Embeddings
neuron provides a provider-agnostic EmbeddingProvider trait for generating
text embeddings, with an OpenAI implementation in neuron-provider-openai.
Quick Example
use neuron_provider_openai::OpenAi;
use neuron_types::{EmbeddingProvider, EmbeddingRequest};
#[tokio::main]
async fn main() -> Result<(), Box<dyn std::error::Error>> {
let client = OpenAi::from_env()?;
let response = client.embed(EmbeddingRequest {
model: "text-embedding-3-small".to_string(),
input: vec![
"Rust is a systems programming language.".to_string(),
"Python is great for scripting.".to_string(),
],
dimensions: None,
..Default::default()
}).await?;
println!("Got {} embeddings", response.embeddings.len());
println!("First vector has {} dimensions", response.embeddings[0].len());
println!("Tokens used: {}", response.usage.total_tokens);
Ok(())
}
API Walkthrough
EmbeddingProvider Trait
The trait is defined in neuron-types and kept separate from Provider
because not all embedding models support chat completions and not all chat
providers support embeddings. Implement both on a single struct when a provider
supports both capabilities.
pub trait EmbeddingProvider: Send + Sync {
async fn embed(
&self,
request: EmbeddingRequest,
) -> Result<EmbeddingResponse, EmbeddingError>;
}
The trait uses RPITIT (return position impl trait in trait) and is not
object-safe. Use generics <E: EmbeddingProvider> for composition.
EmbeddingRequest
pub struct EmbeddingRequest {
/// The embedding model (e.g. "text-embedding-3-small").
pub model: String,
/// Text inputs to embed. Multiple strings are batched into one API call.
pub input: Vec<String>,
/// Optional output dimensionality (not all models support this).
pub dimensions: Option<usize>,
/// Provider-specific extra fields forwarded verbatim.

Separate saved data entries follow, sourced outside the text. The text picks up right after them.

@[simp] theorem unbindGarments_mode (n) : (State.unbindGarments n s).mode = s.mode := rfl
@[simp] theorem unbindGarments_timebase (n) : (State.unbindGarments n s).timebase = s.timebase := rfl
@[simp] theorem unbindGarments_book (n) : (State.unbindGarments n s).book = s.book := rfl
@[simp] theorem unbindGarments_art (n) : (State.unbindGarments n s).art = s.art := rfl
@[simp] theorem unbindGarments_recipes (n) : (State.unbindGarments n s).recipes = s.recipes := rfl
@[simp] theorem unbindGarments_sheet (n) : (State.unbindGarments n s).sheet = s.sheet := rfl
@[simp] theorem unbindGarments_carousel (n) : (State.unbindGarments n s).carousel = s.carousel := rfl
@[simp] theorem unbindGarments_station (n) : (State.unbindGarments n s).station = s.station := rfl
@[simp] theorem unbindGarments_tunnel (n) : (State.unbindGarments n s).tunnel = s.tunnel := rfl
@[simp] theorem unbindGarments_pack (n) : (State.unbindGarments n s).pack = s.pack := rfl
@[simp] theorem unbindGarments_attention (n) : (State.unbindGarments n s).attention = s.attention := rfl
@[simp] theorem unbindGarments_host (n) : (State.unbindGarments n s).host = s.host := rfl
@[simp] theorem unbindGarments_choices (n) : (State.unbindGarments n s).choices = s.choices := rfl
@[simp] theorem unbindGarments_pending (n) : (State.unbindGarments n s).pending = s.pending := rfl

/-! ## What the updates of one record write -/

@[simp] theorem modGarment_garments (q f) : (State.modGarment q f s).garments =
    s.garments.map fun g => if g.seq = q then f g else g := rfl

@[simp] theorem addGarment_garments (g) : (State.addGarment g s).garments = s.garments ++ [g] := rfl

@[simp] theorem dropGarment_garments (q) : (State.dropGarment q s).garments = s.garments.filter (·.seq != q) := rfl

@[simp] theorem unbindGarments_garments (n) : (State.unbindGarments n s).garments =
    s.garments.map fun g => if g.bound.map (·.1) = some n then { g with bound := none } else g := rfl

@[simp] theorem noteSpoil_garments (g r) : (State.noteSpoil g r s).garments = s.garments := rfl

@[simp] theorem setGenerator_garments (n) : (State.setGenerator n s).garments = s.garments := rfl

@[simp] theorem modOrder_orders (n f) : (State.modOrder n f s).book.orders =
    s.book.orders.map fun o => if o.number = n then f o else o := rfl

@[simp] theorem modOrder_admission (n f) : (State.modOrder n f s).book.admission = s.book.admission := rfl

@[simp] theorem modLine_admission (b f) : (State.modLine b f s).book.admission = s.book.admission := rfl

@[simp] theorem setPlatenGarment_stops (p q) : (State.setPlatenGarment p q s).carousel.stops = s.carousel.stops := rfl

@[simp] theorem setService_platens (n v) : (State.setService n v s).carousel.platens = s.carousel.platens := rfl

@[simp] theorem raise_requests (f) : (State.raise f s).attention.requests = s.attention.requests ||| f.mask := rfl

@[simp] theorem raise_enables (f) : (State.raise f s).attention.enables = s.attention.enables := rfl

@[simp] theorem raise_master (f) : (State.raise f s).attention.master = s.attention.master := rfl

@[simp] theorem answer_answer (n st r) :
    (State.answer n st r s).host.answer = some { bytesIn := n, status := st, reply := r } := rfl

@[simp] theorem answer_orderCursor (n st r) : (State.answer n st r s).host.orderCursor = s.host.orderCursor := rfl

@[simp] theorem answer_lineCursor (n st r) : (State.answer n st r s).host.lineCursor = s.host.lineCursor := rfl

@[simp] theorem answer_garmentCursor (n st r) : (State.answer n st r s).host.garmentCursor = s.host.garmentCursor := rfl

@[simp] theorem hostTake_refuse (n st r) : s.hostTake n (.refuse st r) = s.answer n st r := rfl

@[simp] theorem hostTake_done (n t r) : s.hostTake n (.done t r) = t.answer n .ok r := rfl

end Sys2Proof.Machine.State
end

pub extra: HashMap<String, serde_json::Value>,
}
model– the model identifier. The OpenAI implementation defaults totext-embedding-3-smallwhen this is empty.input– a batch of strings. Each string produces one embedding vector in the response. Batching multiple inputs in a single request is more efficient than making separate calls.dimensions– reduces the output dimensionality when supported by the model (e.g., OpenAI’stext-embedding-3-smallsupports 256, 512, or 1536).extra– a map of provider-specific fields merged directly into the request body. Useful for options not covered by the common fields.
EmbeddingResponse
pub struct EmbeddingResponse {
/// One embedding vector per input string, in the same order.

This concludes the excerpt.